The Mica law comes into force on June 30. Too vague, too restrictive, the law is controversial and worries professionals in the cryptocurrency industry. In the long term, stablecoins like USDT or USDC could disappear completely in Europe.
The Mica law, why is it important for stablecoins?
The “Markets in Crypto-Assets Regulation” (MiCA) will soon apply to the crypto-assets market. The stated objective? Strengthen consumer confidence and stabilize the cryptocurrency market in Europe. “ The main provisions applicable to issuers and traders of crypto-assets […] relate to transparency, publication of information, and authorization and monitoring of transactions » can we read on the European Parliament websiteat the initiative of this law.
MiCA is particularly focused on stablecoins. It is mainly targeting industry giants such as Circle (USDC) and Tether (USDT). In order to continue offering their stablecoins in Europe, these operators will have to obtain a specific license, similar to that required for “banking institutions”.
Consequence: Binance, Coinbase, and other major platforms will have to adapt. They will have to check that their cryptocurrency offering complies with this new regulation. This is why Binance warned its users of an upheaval on stablecoins. In a recent email addressed to its customers, the exchange nevertheless wants to be reassuring “Binance will not delist these stablecoins. […] We will put in place some restrictions for EEA users but only on certain products, and we will offer alternatives with regulated stablecoins or other crypto-assets.”
https://x.com/_RichardTeng/status/1797671401245053423


Why is the EU against stablecoins?
Why is the European Union targeting stable cryptocurrencies in particular? This is an obvious response to the fiasco of Terra Luna and its stable cryptocurrency, UST. Because seen from Brussels, the risks specific to stablecoins are too great. In the institution's sights: opaque capital reserves, a lack of guarantees, and questionable solidity on the part of cryptocurrencies of this type. The FTX affair had not helped this distrust.
Unofficially, Brussels also pursues other objectives. Stablecoins allow users to avoid the famous tax on cryptocurrencies, while benefiting from a way to secure their crypto earnings. By remaining in stablecoins, we thus avoid a conversion into euros, which is taxable, as long as we wish to remain in the ecosystem of cryptocurrencies, without withdrawing from a traditional bank.
Furthermore, geopolitical issues are present. Europe wants to preserve its sovereignty vis-à-vis the United States. Stablecoins are in fact very largely supported by American companies. However, they are a gigantic capital sucker. Finally, stable cryptocurrencies could overshadow the digital euro project.
Regulate at all costs: a counterproductive European strategy?

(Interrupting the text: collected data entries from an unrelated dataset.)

/-- The word of an instruction (R33); none for the rows that are steps of the device. -/
def encode (i : Instr) : Option (BitVec 96) := i.raw.map Raw.toBits

/-- The twelve bytes of a word, lowest address first (R34). -/
def wordBytes (w : BitVec 96) : List Byte := (List.range 12).map fun k => w.extractLsb' (8 * k) 8

/-- The word in twelve bytes, lowest address first (R34). -/
def wordOfBytes (bs : List Byte) : BitVec 96 :=
  BitVec.ofNat 96 ((bs.take 12).foldr (fun b acc => b.toNat + 256 * acc) 0)

/-- The decoder on bytes: an instruction and the rest, or nothing where a byte is missing or the word is
illegal. -/
def decodeBytes (bs : List Byte) : Option (Instr × List Byte) :=
  if bs.length < 12 then none else (decode (wordOfBytes bs)).map fun i => (i, bs.drop 12)

/-- The decoder on a word whose bits are numbered as the opcode table numbers them; every instruction has 96
bits, and bits above `nbits` are zero. -/
def decodeTableWord (nbits w : Nat) : Option Instr :=
  (decodeBytes (wordBytes (BitVec.ofNat 96 (w % 2 ^ nbits)))).map Prod.fst

end Sys2Proof
end

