/-- Send RD flits for the sectors of peer bytes not yet asked for (R368). -/
def State.askPeer (s : State) (core : Nat) (nc : Bool) (b : Nat × Loc) : State :=
  match b.2 with
  | .peer p a =>
    let key := b.1 / 32 * 32
    let out := s.outst.any fun o => match o.who with
      | .fill c k _ => c == core && k == key
      | _ => false
    if out then s
    else
      let (tag, s1) := s.freshId
      let o : Outst := { tag, dst := p, who := .fill core key nc, key := 0 }
      let f : Flit := { Flit.blank 2 p with addr := a / 32 * 32, tag }
      State.sendFlit { s1 with outst := s1.outst ++ [o] } f
  | _ => s

/-- What a peer has answered for the sector of a byte: code and bytes. -/
def State.peerAns (s : State) (core key : Nat) : Option (Nat × List Byte) :=
  (s.peerGot.find? fun e => e.core == core && e.key == key / 32 * 32).map fun e => (e.code, e.bytes)

/-- Take up the answers for a lane's peer bytes. -/
def State.dropAns (s : State) (core : Nat) (keys : List Nat) : State :=
  { s with peerGot := s.peerGot.filter fun e => !(e.core == core && keys.any fun k => k / 32 * 32 == e.key) }

/-- Peer bytes a load still has to fetch, with their lanes. -/
def State.peerNeed (s : State) (slot id : Nat) (nofill : Bool) (ls : List LaneBytes) :
    List (Nat × Nat × Loc) :=
  ls.flatMap fun x => (x.2.filter fun b => b.2.isPeer && s.fetched slot id nofill b).map fun b => (x.1, b)

/-- Lane address of a check, for TRAPADDR. -/
def addrOf (as : List Acc) (lane : Nat) : Nat := ((as.find? fun a => a.lane == lane).map Acc.addr).getD 0

/-- The peer bytes of lanes. -/
def peerBytes (ls : List LaneBytes) : List (Nat × Loc) := ls.flatMap fun x => x.2.filter fun b => b.2.isPeer

/-- What the fetch of peer bytes gives: all is there, a trap at a lane, or an answer is awaited. -/
inductive PeerRead where
  | ready
  | trap (lane cause detail : Nat)
  | wait
  deriving DecidableEq, Repr

/-- Fetch the peer bytes of lanes (R172, R185, R368). A read that fills nothing first has the core's dirty bytes of them
written back (R322). A refusal or an error is the trap of the lane that meets it; answers to it are used up. -/
def State.peerFetch (s : State) (slot id : Nat) (nofill : Bool) (ls : List LaneBytes) : PeerRead × State :=
  let core := slotCore slot
  let s0 := if nofill then s.wbSel core (unitsOf ((peerBytes ls).map Prod.fst)) else s
  let need := s0.peerNeed slot id nofill ls
  let keys := need.map fun x => x.2.1
  match need.findSome? fun x => (s0.peerAns core x.2.1).bind fun e => if e.1 = 0 then none else some (x.1, e.1) with
  | some (l, 1) => (.trap l 3 3, s0.dropAns core keys)
  | some (l, _) => (.trap l 8 1, s0.dropAns core keys)
  | none =>
    let open' := need.filter fun x => (s0.peerAns core x.2.1).isNone
    match open'.find? fun x => match x.2.2 with
        | .peer p _ => !s0.canSend p
        | _ => false with
    | some x => (.trap x.1 8 1, s0)
    | none =>
      if open'.isEmpty then (.ready, s0)
      else (.wait, open'.foldl (fun s x => s.askPeer core nofill x.2) s0)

Some cryptocurrency players accuse the European Union of hindering innovation. Worse, by forcing Binance to withdraw their USDT offering, investors could be forced to turn to unregulated, and therefore riskier, platforms. However, we know that DeFI involves more risks. The risk of overly strict regulation is also a flight of companies established in Europe. The Middle East, Asia… there is no shortage of exile destinations. An argument taken up by the former MP Pierre Person, who declared in 2022 that “ the European Union is shooting itself in the foot ».
Recently, Tether had expressed its doubts regarding the MiCA law, raising the possibility of leaving Europe permanently. For its part, the company Circle, which issues USDC, was committed to playing the game and meeting all regulatory criteria.
A legal mess that is difficult to apply
The problem is that this new European regulation on stablecoins has left little time for players in the ecosystem to prepare. Barely a year, for a legal project which turns out to be enormous. The other problem is that the texts concerning stable crypto-assets lack clarity. “ There is uncertainty over how MiCA is written, according to Faustine Fleuretwho heads ADAN, the Association for the Development of Digital Assets. “ We can expect that by July 1st there will be some tolerance. ».
In a context in which the price of bitcoin is falling again, the uncertainty over USDT or USDC is therefore not good news for investors. Especially since the market alone is currently worth $1.27 trillion.